How the plant came to be located in Sangole is a story in itself. According to Jos, Khaitan was to initially set up the plant in Kandla, Gujarat. Though they were given an 'in principle' sanction, the project fell through because the Gujarat government had taken a decision not to allow scrap import. Then on August 15, 1996, the Goa government advertised for industrialists with "non-polluting technologies" to come to the state. Meta Strips responded immediately.

The plant was initially planned for Verna Industrial Estate but pharmaceutical units located at Verna, led by Hoechst, revolted against the scrap-based project in their vicinity. "Hoechst threatened to pull out from Goa if the government insisted to foist msl in Verna. This forced the government to look for an alternate site," says Jos. The government acquired land in Sancoale by invoking the urgency clause under Section 1 and 4 of Land Acquisition Act on October 3, 1997, and handed over the land to msl on January 20, 1998. Experts contend that if the plant is non-polluting, why should it shift from Verna to Sancoale. "There is logic in saying that the plant should be located near any human habitation, and all the more so when the people there have objections," says Dhara.

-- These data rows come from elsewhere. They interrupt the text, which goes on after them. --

/-- Byte `a` of OBUF belongs to the tile of block `p`: it is a byte of one of the tile's sixteen pixels. -/
def inTile (k : BlockKind) (c : BulkCall) (p : BlockPos) (a : Nat) : Prop :=
  ∃ i : Fin 16, texelOffset k c p i ≤ a ∧ a < texelOffset k c p i + bytesPerPixel k

/-- The operation code of the request that decodes one block of a kind (spec/45_bulk_driver.md R124,
spec/30_encoding.md R51). -/
def kindCode : BlockKind → Byte
  | .bc1 => 0x01
  | .bc1a => 0x05
  | .bc2 => 0x02
  | .bc3 => 0x03

end Sys2Proof.Claims

section
open Sys2Proof Sys2Proof.Machine Sys2Proof.Claims

/-! ## Encoding and decoding -/

/-- Decoding the seventeen bytes the encoder makes gives the instruction back, with every operand at every
value (the encodings of R50, R51 and R53). -/
def Obligations.DecodeOfEncodeIsIdentity : Prop := ∀ i : Instr, decode (encode i) = .ok i

/-- Requests written out byte by byte from spec/30_encoding.md R41 to R43, R51, R53 and the examples of
spec/95_test_vectors.md section 9 decode to the instructions they stand for. -/
def Obligations.SampleRequestsDecode : Prop :=
  decode [0x01, 0xFF, 0xFF, 0, 0, 0, 0, 0, 0, 0, 0, 0, 0, 0, 0, 0, 0] = .ok (.decBc1 ⟨0xFFFF, 0, 0⟩) ∧
  decode [0x03, 0xC8, 0x64, 0xBC, 0x9A, 0x78, 0x56, 0x34, 0x12, 0x34, 0x12, 0xCD, 0xAB, 0xFF, 0, 0x55, 0xAA] =
    .ok (.decBc3 ⟨200, 100, 0x123456789ABC, 0x1234, 0xABCD, 0xAA5500FF⟩) ∧
  decode [0x20, 0x12, 0x34, 0xFA, 0x09, 0, 0, 0, 0, 0, 0, 0, 0, 0, 0, 0, 0] = .ok (.mix 0x12 0x34 2 1) ∧
  decode [0x10, 0xFF, 0xAA, 0xBB, 0xCC, 0xDD, 0xEE, 0xFF, 0, 0x11, 0x22, 0x33, 0x44, 0x55, 0x66, 0x77, 0x88] =
    .ok (.expand5 31) ∧
  decode [0x30, 0x78, 0x56, 0x34, 0x12, 0, 0, 0, 0, 0, 0, 0, 0, 0, 0, 0, 0] = .ok (.idx2 0x12345678) ∧
  decode [0x41, 0xFF, 0, 0, 0, 0, 0, 0, 0, 0, 0, 0, 0, 0, 0, 0, 0] = .ok (.ramp8 255 0)

/-- R51: each of the sixteen codes selects its operation whatever the operand, and R52: every other value
of `op` selects none. -/
def Obligations.OpcodeSelectsByExactValue : Prop :=
  (∀ row ∈ codeTable, ∀ arg, ∃ i, decodeRequest ⟨row.1, arg⟩ = .ok i ∧ i.op = row.2) ∧
  (∀ op : Byte, op ∉ codeTable.map (·.1) → ∀ arg, decodeRequest ⟨op, arg⟩ = .error (.reservedOp op))

/-- R53: the bits an operation does not read may hold anything and never change the response. -/
def Obligations.IgnoredOperandBitsChangeNothing : Prop :=
  ∀ (o : Op) (A B : BitVec 128), A &&& readMask o = B &&& readMask o →
    ∀ s, serve ⟨o.code, A⟩ s = serve ⟨o.code, B⟩ s

/-- R41, R42, R43: where the fields of the three block layouts lie in the block's bytes, read by the four
block decode requests. -/
def Obligations.BlockFieldsLieWhereTheLayoutsSay : Prop :=
  ∀ b : Fin 16 → Byte,
    (∃ x : Bc1Block, decode (0x01 :: List.ofFn b) = .ok (.decBc1 x) ∧
      decode (0x05 :: List.ofFn b) = .ok (.decBc1a x) ∧
      x.color0.toNat = (b 0).toNat + 256 * (b 1).toNat ∧
      x.color1.toNat = (b 2).toNat + 256 * (b 3).toNat ∧
      x.colorIndices.toNat = leNat [b 4, b 5, b 6, b 7]) ∧
    (∃ x : Bc2Block, decode (0x02 :: List.ofFn b) = .ok (.decBc2 x) ∧
      x.alphaBits.toNat = leNat [b 0, b 1, b 2, b 3, b 4, b 5, b 6, b 7] ∧
      x.color0.toNat = (b 8).toNat + 256 * (b 9).toNat ∧
      x.color1.toNat = (b 10).toNat + 256 * (b 11).toNat ∧
      x.colorIndices.toNat = leNat [b 12, b 13, b 14, b 15]) ∧
    (∃ x : Bc3Block, decode (0x03 :: List.ofFn b) = .ok (.decBc3 x) ∧
      x.alpha0 = b 0 ∧ x.alpha1 = b 1 ∧
      x.alphaIndexBits.toNat = leNat [b 2, b 3, b 4, b 5, b 6, b 7] ∧
      x.color0.toNat = (b 8).toNat + 256 * (b 9).toNat ∧
      x.color1.toNat = (b 10).toNat + 256 * (b 11).toNat ∧
      x.colorIndices.toNat = leNat [b 12, b 13, b 14, b 15])

/-- R50 with the byte order of R21: seventeen bytes are a request, byte 0 is `op`, and bit `j` of
`A = LE(arg[0..15])` is bit `j mod 8` of byte `1 + floor(j/8)`. -/
def Obligations.RequestBytesAreLittleEndian : Prop :=
  ∀ b : Fin 17 → Byte, decode (List.ofFn b) = decodeRequest (Request.ofBytes (List.ofFn b)) ∧
    (Request.ofBytes (List.ofFn b)).op = b 0 ∧
    ∀ j : Fin 128, (Request.ofBytes (List.ofFn b)).arg.getLsbD j.val =
      (b ⟨1 + j.val / 8, by omega⟩).getLsbD (j.val % 8)

/-- U1: a byte list that is not seventeen bytes long is no request and is rejected by its length. -/
def Obligations.OtherLengthsAreRejected : Prop :=
  ∀ bytes : List Byte, bytes.length ≠ 17 → decode bytes = .error (.badLength bytes.length)

/-! ## The step -/

/-- A step at an instance that holds a request serves it, and serving a request that decodes runs the decoded
instruction on that very state; then the turn passes. With one instance the step is the instruction's execution. That
the turn passes, and that with a bulk call in progress the request is served before the driver moves, are the model's
choices (logs 3 and 5). -/
def Obligations.StepRunsTheDecodedInstruction : Prop :=
  (∀ (s : State) (r : Request), s.port.req = some r → step s = thenPassTurn (serve r s)) ∧
  (∀ (s : State) (r : Request) (i : Instr), s.port.req = some r → decodeRequest r = .ok i →
    step s = thenPassTurn (exec i s) ∧ (s.others = [] → step s = exec i s))

/-- A request presented as its encoded bytes is the one the next step runs, in every state (how a request comes to
run: log 15). That it replaces one still pending, that it is served before a driver move, and that the turn then
passes are the model's choices (logs 22, 5 and 3). -/
def Obligations.PresentedWordRunsNext : Prop :=
  ∀ (s : State) (i : Instr),
    step (s.withFetchWord 136 (leNat (encode i))) = thenPassTurn (exec i (s.placeRequest i.request))

/-- R52: a request with a reserved code is answered `UnsupportedFormat` with no result, whatever its
operand, and nothing else changes; so is the one operand-level reserved case, MIX with both weights zero. -/
def Obligations.ReservedRequestsAnswerUnsupportedFormat : Prop :=
  (∀ (s : State) (op : Byte) (arg : BitVec 128), op ∉ codeTable.map (·.1) →
    serve ⟨op, arg⟩ s = .next (answered s ⟨.unsupportedFormat, []⟩)) ∧
  (∀ (s : State) (v0 v1 : Byte), exec (.mix v0 v1 0 0) s = .next (answered s ⟨.unsupportedFormat, []⟩))

/-- With no request at the instance whose turn it is and no bulk call, a step only passes the turn; with
one instance it changes nothing (the model's choices: log 1 for a unit that is idle, log 3 for the turn). -/
def Obligations.IdleStepOnlyPassesTheTurn : Prop :=
  ∀ s : State, s.port.req = none → s.bulk = none →
    step s = .next s.passTurn ∧ (s.others = [] → step s = .next s)

/-! ## Results of the operations -/

/-- R71, R72: the operands and results of EXPAND5 and EXPAND6. -/
def Obligations.ExpandResults : Prop :=
  reads 0x10 (fun A => .expand5 (field A 0 5)) ∧ reads 0x11 (fun A => .expand6 (field A 0 6)) ∧
  (∀ (n : BitVec 5) (s : State), ∃ b : Byte, exec (.expand5 n) s = .next (answered s ⟨.ok, [b]⟩) ∧
    b.toNat = (n.toNat * 510 + 31) / 62) ∧
  (∀ (n : BitVec 6) (s : State), ∃ b : Byte, exec (.expand6 n) s = .next (answered s ⟨.ok, [b]⟩) ∧
    b.toNat = (n.toNat * 510 + 63) / 126)

/-- R74, R75: the operands and results of REDUCE5 and REDUCE6, upper bits 0. -/
def Obligations.ReduceResults : Prop :=
  reads 0x12 (fun A => .reduce5 (field A 0 8)) ∧ reads 0x13 (fun A => .reduce6 (field A 0 8)) ∧
  (∀ (n8 : Byte) (s : State), ∃ b : Byte, exec (.reduce5 n8) s = .next (answered s ⟨.ok, [b]⟩) ∧
    b.toNat = (n8.toNat * 62 + 255) / 510 ∧ b.toNat < 32) ∧
  (∀ (n8 : Byte) (s : State), ∃ b : Byte, exec (.reduce6 n8) s = .next (answered s ⟨.ok, [b]⟩) ∧
    b.toNat = (n8.toNat * 126 + 255) / 510 ∧ b.toNat < 64)

/-- R76 with the fields of R44: the operand and result of UNPACK565, red first. -/
def Obligations.Unpack565Result : Prop :=
  reads 0x14 (fun A => .unpack565 (field A 0 16)) ∧
  ∀ (c : PackedColor16) (s : State), ∃ r g b : Byte,
    exec (.unpack565 c) s = .next (answered s ⟨.ok, [r, g, b]⟩) ∧
    r.toNat = (c.toNat / 2048 * 510 + 31) / 62 ∧
    g.toNat = (c.toNat / 32 % 64 * 510 + 63) / 126 ∧
    b.toNat = (c.toNat % 32 * 510 + 31) / 62

/-- R82: the operands of MIX, its result with a non-zero weight sum, and its error when both weights are zero. -/
def Obligations.MixResultAndError : Prop :=
  reads 0x20 (fun A => .mix (field A 0 8) (field A 8 8) (field A 16 3) (field A 24 3)) ∧
  (∀ (v0 v1 : Byte) (w0 w1 : BitVec 3) (s : State), w0.toNat + w1.toNat ≠ 0 →
    ∃ b : Byte, exec (.mix v0 v1 w0 w1) s = .next (answered s ⟨.ok, [b]⟩) ∧
      b.toNat = (w0.toNat * v0.toNat + w1.toNat * v1.toNat) / (w0.toNat + w1.toNat)) ∧
  (∀ (v0 v1 : Byte) (w0 w1 : BitVec 3) (s : State), w0.toNat + w1.toNat = 0 →
    exec (.mix v0 v1 w0 w1) s = .next (answered s ⟨.unsupportedFormat, []⟩))

/-- R84 with R83: PAL4 reads two colours and answers the four entries of the 4-distinct-color table, whatever the order of the
two colours. -/
def Obligations.Pal4Result : Prop :=
  reads 0x21 (fun A => .pal4 (field A 0 16) (field A 16 16)) ∧
  ∀ (c0 c1 : PackedColor16) (s : State), ∃ res : List Byte,
    exec (.pal4 c0 c1) s = .next (answered s ⟨.ok, res⟩) ∧
    let p := unpack565 c0
    let q := unpack565 c1
    res.map BitVec.toNat =
      [p.r.toNat, p.g.toNat, p.b.toNat, 255, q.r.toNat, q.g.toNat, q.b.toNat, 255,
       (2 * p.r.toNat + q.r.toNat) / 3, (2 * p.g.toNat + q.g.toNat) / 3, (2 * p.b.toNat + q.b.toNat) / 3, 255,
       (p.r.toNat + 2 * q.r.toNat) / 3, (p.g.toNat + 2 * q.g.toNat) / 3, (p.b.toNat + 2 * q.b.toNat) / 3, 255]

/-- R87 with R85 and R86: PALBC1 reads two colours and answers what PAL4 answers when `color0 > color1` as raw 16-bit values, and
the 3-color table with the transparent entry 3 otherwise, equality included. -/
def Obligations.PalBc1Result : Prop :=
  reads 0x22 (fun A => .palBc1 (field A 0 16) (field A 16 16)) ∧
  ∀ (c0 c1 : PackedColor16) (s : State),
    (c0.toNat > c1.toNat → ∃ res : List Byte, exec (.palBc1 c0 c1) s = .next (answered s ⟨.ok, res⟩) ∧
      exec (.pal4 c0 c1) s = .next (answered s ⟨.ok, res⟩)) ∧
    (c0.toNat ≤ c1.toNat → ∃ res : List Byte, exec (.palBc1 c0 c1) s = .next (answered s ⟨.ok, res⟩) ∧
      let p := unpack565 c0
      let q := unpack565 c1
      res.map BitVec.toNat =
        [p.r.toNat, p.g.toNat, p.b.toNat, 255, q.r.toNat, q.g.toNat, q.b.toNat, 255,
         (p.r.toNat + q.r.toNat) / 2, (p.g.toNat + q.g.toNat) / 2, (p.b.toNat + q.b.toNat) / 2, 255,
         0, 0, 0, 0])

/-- R91, R93, R102: lane `i` of IDX2, IDX3 and ALPHA4 is `ci[2i+1:2i]`, `ai[3i+2:3i]` and
`(ab[4i+3:4i] * 255) / 15`, sixteen lanes in ascending texel index; with the operands they read. -/
def Obligations.LaneResults : Prop :=
  reads 0x30 (fun A => .idx2 (field A 0 32)) ∧ reads 0x31 (fun A => .idx3 (field A 0 48)) ∧
  reads 0x40 (fun A => .alpha4 (field A 0 64)) ∧
  (∀ (ci : BitVec 32) (s : State), ∃ res : List Byte, exec (.idx2 ci) s = .next (answered s ⟨.ok, res⟩) ∧
    res.map BitVec.toNat = (List.range 16).map fun i => ci.toNat / 2 ^ (2 * i) % 4) ∧
  (∀ (ai : BitVec 48) (s : State), ∃ res : List Byte, exec (.idx3 ai) s = .next (answered s ⟨.ok, res⟩) ∧
    res.map BitVec.toNat = (List.range 16).map fun i => ai.toNat / 2 ^ (3 * i) % 8) ∧
  (∀ (ab : BitVec 64) (s : State), ∃ res : List Byte, exec (.alpha4 ab) s = .next (answered s ⟨.ok, res⟩) ∧
    res.map BitVec.toNat = (List.range 16).map fun i => ab.toNat / 2 ^ (4 * i) % 16 * 255 / 15)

"They have procured 241,965 square metres of land at a paltry Rs 74,000 a year lease. Further, they have designated horticultural land as industrial," says Simoes.
Simoes, however, believes that Khaitan's men have "taken care" of the top officials, which he calls a "corrupt form of pollution". "The company's mode of thinking is let someone else pay the cost, we will have the benefit and the government is only helping them reach their goals," he says.